Sunday, 19 March 2017

Thoughts on a Leaders Professional Learning Group

Each term leaders from across our cluster get together to have a day-long Professional Learning Group (PLG).  I facilitate the day with the Education Programme Leader who works across the cluster.

As a cluster, we have been working together since 2015. It has taken time to build trust in the group and to start sharing some of our ideas and issues. It has been interesting to watch the group come together and form some understanding of each others context and focus as well as pulling together in one waka as we begin clustering and we begin to be an effective team.

“If you could get all the people in an organization rowing in the same direction, you could dominate any industry, in any market, against any competition, at any time.”
From Patrick Lencioni, The Five Dysfunctions of a Team

It has also taken time to understand the mechanics of how we are teaching in terms of using Google tools and how to support staff and learners in using the tools. Underpinning the technical expertise is the learn, create, share pedagogy we are using. All of this has been a steep learning curve and has taken a lot of time and head space for people. We are to some extent creating the waka as we go. We do have a course mapped out by others who have plotted a similar course. However, this is our waka and we are still learning and inventing as we go for our context.

Interestingly we are now building a culture of trust even though some personnel have changed over time and sometimes another staff member attends the PLG due to the leaders other commitments. I wonder if this culture of trust is in part due to the fact that as a cluster we regularly meet together in toolkits and share learning in each others schools. This means that no-one is completely new to the group and is representing a school that others know something about already. People make professional connections and to some degree personal ones. We know where we are from and where we stand.

I have been reflecting on the Five Dysfunctions of a Team. A really interesting book by Patrick Lencioni was written as a leadership fable.  This is written from a business perspective and can be applied to any team situation. The book looks at why teams are dysfunctional and reflects on some potential issues to address. It paints a picture of what a healthy team looks and feels like.

In thinking about our Leaders PLG team we are at the stage of building the team to be better. We are starting to see elements of a better team come out in our PLGs.  I'm so impressed when people engage in conflict in a healthy way. We are starting to be able to openly talk about what is happening in each other's schools and to recognise strengths and weaknesses in our situations and maybe each other.
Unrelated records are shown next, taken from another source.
-- ==== Sys2Proof/Syntax.lean ====
section
/-! DEFINITION. The 24 commands of 30_encoding.md R113, one constructor per row of the opcode table. -/
namespace Sys2Proof

/-- A command word with a known OP, cut into the fields of 30_encoding.md R111 and R113. The reserved fields are
kept: a word whose reserved field is not zero IS that command, and it ends with BADARG (R112, R113). Log entry 14. -/
inductive Instr where
  /-- NOP, OP 0x00. -/
  | nop (reserved : BitVec 24)
  /-- SEED, OP 0x01. -/
  | seed (reserved : BitVec 24)
  /-- CLOSE, OP 0x02. -/
  | close (reserved : BitVec 24)
  /-- RESET, OP 0x03. -/
  | reset (reserved : BitVec 24)
  /-- TBL_WRITE, OP 0x10: A = index, B[8] = VAR, B[7:0] = LEN. -/
  | tblWrite (index : Byte) (reservedB : BitVec 7) (var : BitVec 1) (len : Byte)
  /-- TBL_FILL, OP 0x11: B[8] = VAR, B[7:0] = LEN. -/
  | tblFill (reservedA : Byte) (reservedB : BitVec 7) (var : BitVec 1) (len : Byte)
  /-- TBL_LOCK, OP 0x12. -/
  | tblLock (reserved : BitVec 24)
  /-- TBL_READ, OP 0x13: A = index. -/
  | tblRead (index : Byte) (reservedB : Half)
  /-- RX_PUSH, OP 0x20: B[7:0] = the inbound byte. -/
  | rxPush (reservedA : Byte) (reservedB : Byte) (byte : Byte)
  /-- FR_READ, OP 0x21: B = index. -/
  | frRead (reservedA : Byte) (index : Half)
  /-- FR_POP, OP 0x22. -/
  | frPop (reserved : BitVec 24)
  /-- TX_BEGIN, OP 0x30: A = plain opcode, B[1:0] = framing mode. -/
  | txBegin (opcode : Byte) (reservedB : BitVec 14) (mode : BitVec 2)
  /-- TX_ABORT, OP 0x31. -/
  | txAbort (reserved : BitVec 24)
  /-- BIT_MODE, OP 0x32. -/
  | bitMode (reserved : BitVec 24)
  /-- BYTE_MODE, OP 0x33. -/
  | byteMode (reserved : BitVec 24)
  /-- WR_BITS, OP 0x34: A = bit count n. -/
  | wrBits (n : Byte) (reservedB : Half)
  /-- WR_BYTE, OP 0x35: B[7:0] = value. -/
  | wrByte (reservedA : Byte) (reservedB : Byte) (value : Byte)
  /-- WR_SHORT_BE, OP 0x36: B = value. -/
  | wrShortBe (reservedA : Byte) (value : Half)
  /-- WR_SHORT_LE, OP 0x37: B = value. -/
  | wrShortLe (reservedA : Byte) (value : Half)
  /-- WR_INT_BE, OP 0x38. -/
  | wrIntBe (reserved : BitVec 24)
  /-- WR_LONG_BE, OP 0x39. -/
  | wrLongBe (reserved : BitVec 24)
  /-- WR_PLACEHOLDER, OP 0x3A. -/
  | wrPlaceholder (reserved : BitVec 24)
  /-- TX_SEND, OP 0x40. -/
  | txSend (reserved : BitVec 24)
  /-- TX_POP, OP 0x41. -/
  | txPop (reserved : BitVec 24)
  deriving DecidableEq, Repr

end Sys2Proof
end

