-- ==== Sys2Proof/Machine/State.lean ====
section
/-! DEFINITION. The state of the KFB as plain data (10_state.md), the reasons to stop, and reset. -/
namespace Sys2Proof.Machine

/-! ## Arrays -/

/-- 256 elements indexed by a byte: TABLE (10_state.md R34), mm and rsl (40_session_keystream.md R170). -/
structure Array256 (α : Type) where
  rows : List α
  size : rows.length = 256
  deriving DecidableEq, Repr

/-- A byte memory (TX_BUF, DF_BUF) as the list of its bytes that are not zero, addresses strictly rising; an
unlisted byte reads zero. Log entry 7. -/
abbrev Memory := List Host.Cell

/-- The canonical form of a memory: addresses strictly rising, no entry equal to the zero an unlisted address
reads as. -/
def Memory.wf : Memory → Bool
  | [] => true
  | [c] => c.2 != 0
  | c :: d :: m => c.2 != 0 && decide (c.1 < d.1) && Memory.wf (d :: m)

/-! ## Keystreams and session -/

/-- The state of the reference generator (40_session_keystream.md R170); `cnt` is 0..256. -/
structure IsaacState where
  mm : Array256 Word
  rsl : Array256 Word
  aa : Word
  bb : Word
  cc : Word
  cnt : Nat
  deriving DecidableEq, Repr

/-- KsState (00_scope.md R12): the state of one keystream instance. A generator other than the reference is a
function of its seed and of how often it has been advanced (40_session_keystream.md R150). Log entry 3. -/
inductive KsState where
  | reference (st : IsaacState)
  | other (seed : Seed) (advances : Nat)
  deriving DecidableEq, Repr

/-- The two keystreams of a session, KS_DEC and KS_ENC (10_state.md R33). -/
structure Session where
  dec : KsState
  enc : KsState
  deriving DecidableEq, Repr

/-! ## Table, deframer, framer -/

/-- One entry of TABLE: VALID, VAR, LEN (10_state.md R34). -/
structure TableEntry where
  valid : Bool
  var : Bool
  len : Byte
  deriving DecidableEq, Repr

/-- DF_PHASE: 0 OPC, 1 LEN, 2 PAY; 3 is never held (10_state.md R36). -/
inductive Phase where
  | opc
  | len
  | pay
  deriving DecidableEq, Repr

/-- One frame of FRQ (10_state.md R37). -/
structure Frame where
  opc : Byte
  len : Byte
  payload : List Byte
  deriving DecidableEq, Repr

/-- TX_MODE: 0 `Fixed`, 1 `VariableByte`, 2 `VariableShort`; 3 is never held (10_state.md R38). -/
inductive TxMode where
  | fixed
  | varByte
  | varShort
  deriving DecidableEq, Repr

/-- One entry of TXQ (10_state.md R40). -/
structure TxEntry where
  byte : Byte
  isStart : Bool
  isEnd : Bool
  deriving DecidableEq, Repr

/-! ## Result codes -/

/-- The failure codes of 60_exceptions.md R340, in ascending order from 0x01. OK, 0x00, is no failure. -/
inductive ErrorCode where
  | illegal
  | badArg
  | noSession
  | sessionExists
  | tableLocked
  | tableUnlocked
  | tableIncomplete
  | notOpen
  | alreadyOpen
  | mode
  | empty
  | range
  | overflow
  | phLimit
  | len
  | txFull
  | rxFull
  deriving DecidableEq, Repr

/-! ## The port -/

/-- The registers of the window (10_state.md section 6); reserved offsets name no register. -/
inductive Reg where
  | id
  | status
  | cmd
  | result
  | rval
  | data0
  | data1
  | data2
  | data3
  | errLog
  | irqEn
  | irqPend
  | frHead
  | dfState
  | txBytePos
  | txBitPos
  | txLevel
  deriving DecidableEq, Repr

/-- A host access on the bus: `width` in bytes, `addr` a bus address (00_scope.md R15, 20_memory.md R81). A write
that is not 32 bits wide is a bus error whatever it carries, so its value is not modelled. -/
inductive Access where
  | read (width : Nat) (addr : Nat)
  | write (width : Nat) (addr : Nat) (value : Word)
  deriving DecidableEq, Repr

/-- What reaches the block from outside: an access at its port, or a change of the level of RST. -/
inductive PortEvent where
  | access (a : Access)
  | rst (asserted : Bool)
  deriving DecidableEq, Repr

/-- What the port answered last. The model's own; log entries 8, 9 and 10. -/
inductive BusResponse where
  /-- No access yet. -/
  | none
  /-- A write completed (20_memory.md R90). -/
  | written
  /-- A read returned a value (20_memory.md R88). -/
  | readData (value : Word)
  /-- The platform's bus error response; a read returns no data (20_memory.md R81). -/
  | busError
  /-- The access came while RST was asserted: the spec gives no response, so no data is claimed. -/
  | unspecified
  /-- The address lies below KFB_BASE: the access is not for this block. -/
  | notSelected
  deriving DecidableEq, Repr

/-! ## The state -/

/-- Everything the spec gives the machine (10_state.md R56), the configuration, and the model's own port. -/
structure State where
  /-- The parameters of 00_scope.md R8; constant. Log entry 2. -/
  cfg : Params
  /-- SESSION is `session.isSome`; KS_DEC and KS_ENC exist while it is 1 (10_state.md R32, R33). Log entry 5. -/
  session : Option Session
  /-- TABLE[0..255] (10_state.md R34). -/
  table : Array256 TableEntry
  /-- TBL_LOCK (10_state.md R35). -/
  tblLock : Bool
  /-- DF_PHASE (10_state.md R36). -/
  dfPhase : Phase
  /-- DF_OPC (10_state.md R36). -/
  dfOpc : Byte
  /-- DF_LEN (10_state.md R36). -/
  dfLen : Byte
  /-- DF_CNT (10_state.md R36). -/
  dfCnt : Byte
  /-- DF_BUF[0..254] (10_state.md R36). -/
  dfBuf : Memory
  /-- FRQ, head first (10_state.md R37). -/
  frq : List Frame
  /-- TX_OPEN (10_state.md R38). -/
  txOpen : Bool
  /-- TX_OPCODE (10_state.md R38). -/
  txOpcode : Byte
  /-- TX_MODE (10_state.md R38). -/
  txMode : TxMode
  /-- TX_BITMODE (10_state.md R38). -/
  txBitMode : Bool
  /-- TX_BYTEPOS (10_state.md R38). -/
  txBytePos : BitVec 16
  /-- TX_BITPOS (10_state.md R38). -/
  txBitPos : BitVec 19
  /-- TX_BUF[0..TX_CAP-1] (10_state.md R38). -/
  txBuf : Memory
  /-- PH, in the order reserved (10_state.md R39). -/
  ph : List (BitVec 16)
  /-- TXQ, head first (10_state.md R40). -/
  txq : List TxEntry
  /-- DATA0 (10_state.md R45). -/
  data0 : Word
  /-- DATA1 (10_state.md R45). -/
  data1 : Word
  /-- DATA2 (10_state.md R45). -/
  data2 : Word
  /-- DATA3 (10_state.md R45). -/
  data3 : Word
  /-- RESULT (10_state.md R44). -/
  result : Word
  /-- RVAL (10_state.md R46). -/
  rval : Word
  /-- ERRLOG (10_state.md R47). -/
  errLog : Word
  /-- IRQ_EN (10_state.md R48). -/
  irqEn : Word
  /-- The level of the input RST (70_reset_and_hazards.md R380). The model's own; log entry 9. -/
  rst : Bool
  /-- What is still to come at the port, oldest first (20_memory.md R90). The model's own; log entry 1. -/
  port : List PortEvent
  /-- What the port answered last. The model's own; log entry 10. -/
  resp : BusResponse
  deriving DecidableEq, Repr

/-- A table entry after reset (10_state.md R56): VALID = 0. VAR and LEN are unspecified there, DESIGN CHOICE 0,
log entry 6. -/
def TableEntry.empty : TableEntry where
  valid := false
  var := false
  len := 0

/-- The machine right after reset (10_state.md R56, 70_reset_and_hazards.md R380), RST deasserted again, nothing
waiting at the port. The unspecified DF_BUF and TX_BUF read zero: DESIGN CHOICE, log entry 6. -/
def State.reset : State where
  cfg := Params.default
  session := none
  table := ⟨List.replicate 256 TableEntry.empty, List.length_replicate⟩
  tblLock := false
  dfPhase := .opc
  dfOpc := 0
  dfLen := 0
  dfCnt := 0
  dfBuf := []
  frq := []
  txOpen := false
  txOpcode := 0
  txMode := .fixed
  txBitMode := false
  txBytePos := 0
  txBitPos := 0
  txBuf := []
  ph := []
  txq := []
  data0 := 0
  data1 := 0
  data2 := 0
  data3 := 0
  result := 0
  rval := 0
  errLog := 0
  irqEn := 0
  rst := false
  port := []
  resp := .none

/-! ## Reasons to stop -/

/-- A step of the KFB never ends in a fault: the block takes no trap and cannot hang (60_exceptions.md R345,
70_reset_and_hazards.md R397), and a bus error is a response after which the machine goes on (20_memory.md R81).
So there is no constructor. Log entry 13. -/
inductive Fault where
  deriving DecidableEq, Repr

/-- A refusal says that the model gives an instruction no meaning. -/
inductive Refusal where
  /-- Raised by `exec` alone, for an instruction the model has no meaning for. Safe. No arm raises it now. -/
  | notModelled (mnemonic : String)
  deriving DecidableEq, Repr

end Sys2Proof.Machine
end

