-- ==== Sys2Proof/Machine/SessionCommands.lean ====
section
/-! DEFINITION. The session commands SEED and CLOSE (40_session_keystream.md section 3). -/
namespace Sys2Proof.Machine

/-- The session SEED creates: KS_DEC from the decode seed, KS_ENC from the encode seed (40_session_keystream.md
R150, R160). -/
def newSession (s : State) : Session :=
  ⟨ksSeed s.cfg.ksImpl (decodeSeed s), ksSeed s.cfg.ksImpl (encodeSeed s)⟩

/-- SEED (40_session_keystream.md R160). -/
def execSeed (reserved : BitVec 24) (s : State) : Host.Outcome State Fault Refusal :=
  endCommand 0x01 s <|
    if reserved ≠ 0 then .error .badArg
    else if s.session.isSome = true then .error .sessionExists
    else if s.tblLock = false then .error .tableUnlocked
    else .ok ({ s with session := some (newSession s) }, 0)

/-- CLOSE (40_session_keystream.md R165). -/
def execClose (reserved : BitVec 24) (s : State) : Host.Outcome State Fault Refusal :=
  endCommand 0x02 s <|
    if reserved ≠ 0 then .error .badArg
    else .ok (closeSession s, 0)

end Sys2Proof.Machine
end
People are speaking up and asking questions whereas in the past they have been silent.

If they don’t weigh in, then they won’t buy in.

In working towards being collaborative we are using questions and giving autonomy to the members of the group. We looked at what leading by example meant for each of the leader's role in their school and recorded what we each saw as good practice on a shared sheet. 

We then focussed on three specific areas to discuss: 
  • attend and run toolkits
  • use visible teaching on a site and visible learning on a blog
  • participate in google+ communities

We were able to have discussions where not everyone agreed and we focussed on the topic rather than the individual. Sometimes we have agreed to disagree, for the moment at least, as beliefs are challenged.

We can still work in a range of areas. Perhaps the next is holding one another accountable and our regular PLGs are the obvious place to do this. We need to recognise and decide how we can achieve our shared goals rather than just our school goals. We have started with a few small things such as agreeing on when testing and moderation will occur as a cluster. The shift in thinking is one that needs to occur at all levels of the cluster; principal, leaders, teachers, support staff and learners. It is one that will be tested as we continue to look at cluster-wide data and agree on an achievement challenge. 

As one of the leaders of the PLG I am challenged by the ideas about what I need to be so as to effectively help the team to function well. I choose to have these roles as goals, to be open and accountable, to seek feedback and to keep learning. 
We are in the same waka pulling together. We are not in competition with anyone but we are working towards a common goal of improved student achievement in our low-decile cluster of schools. This is a goal we are all passionate about and we have taken some great steps towards our goal as we build an effective team.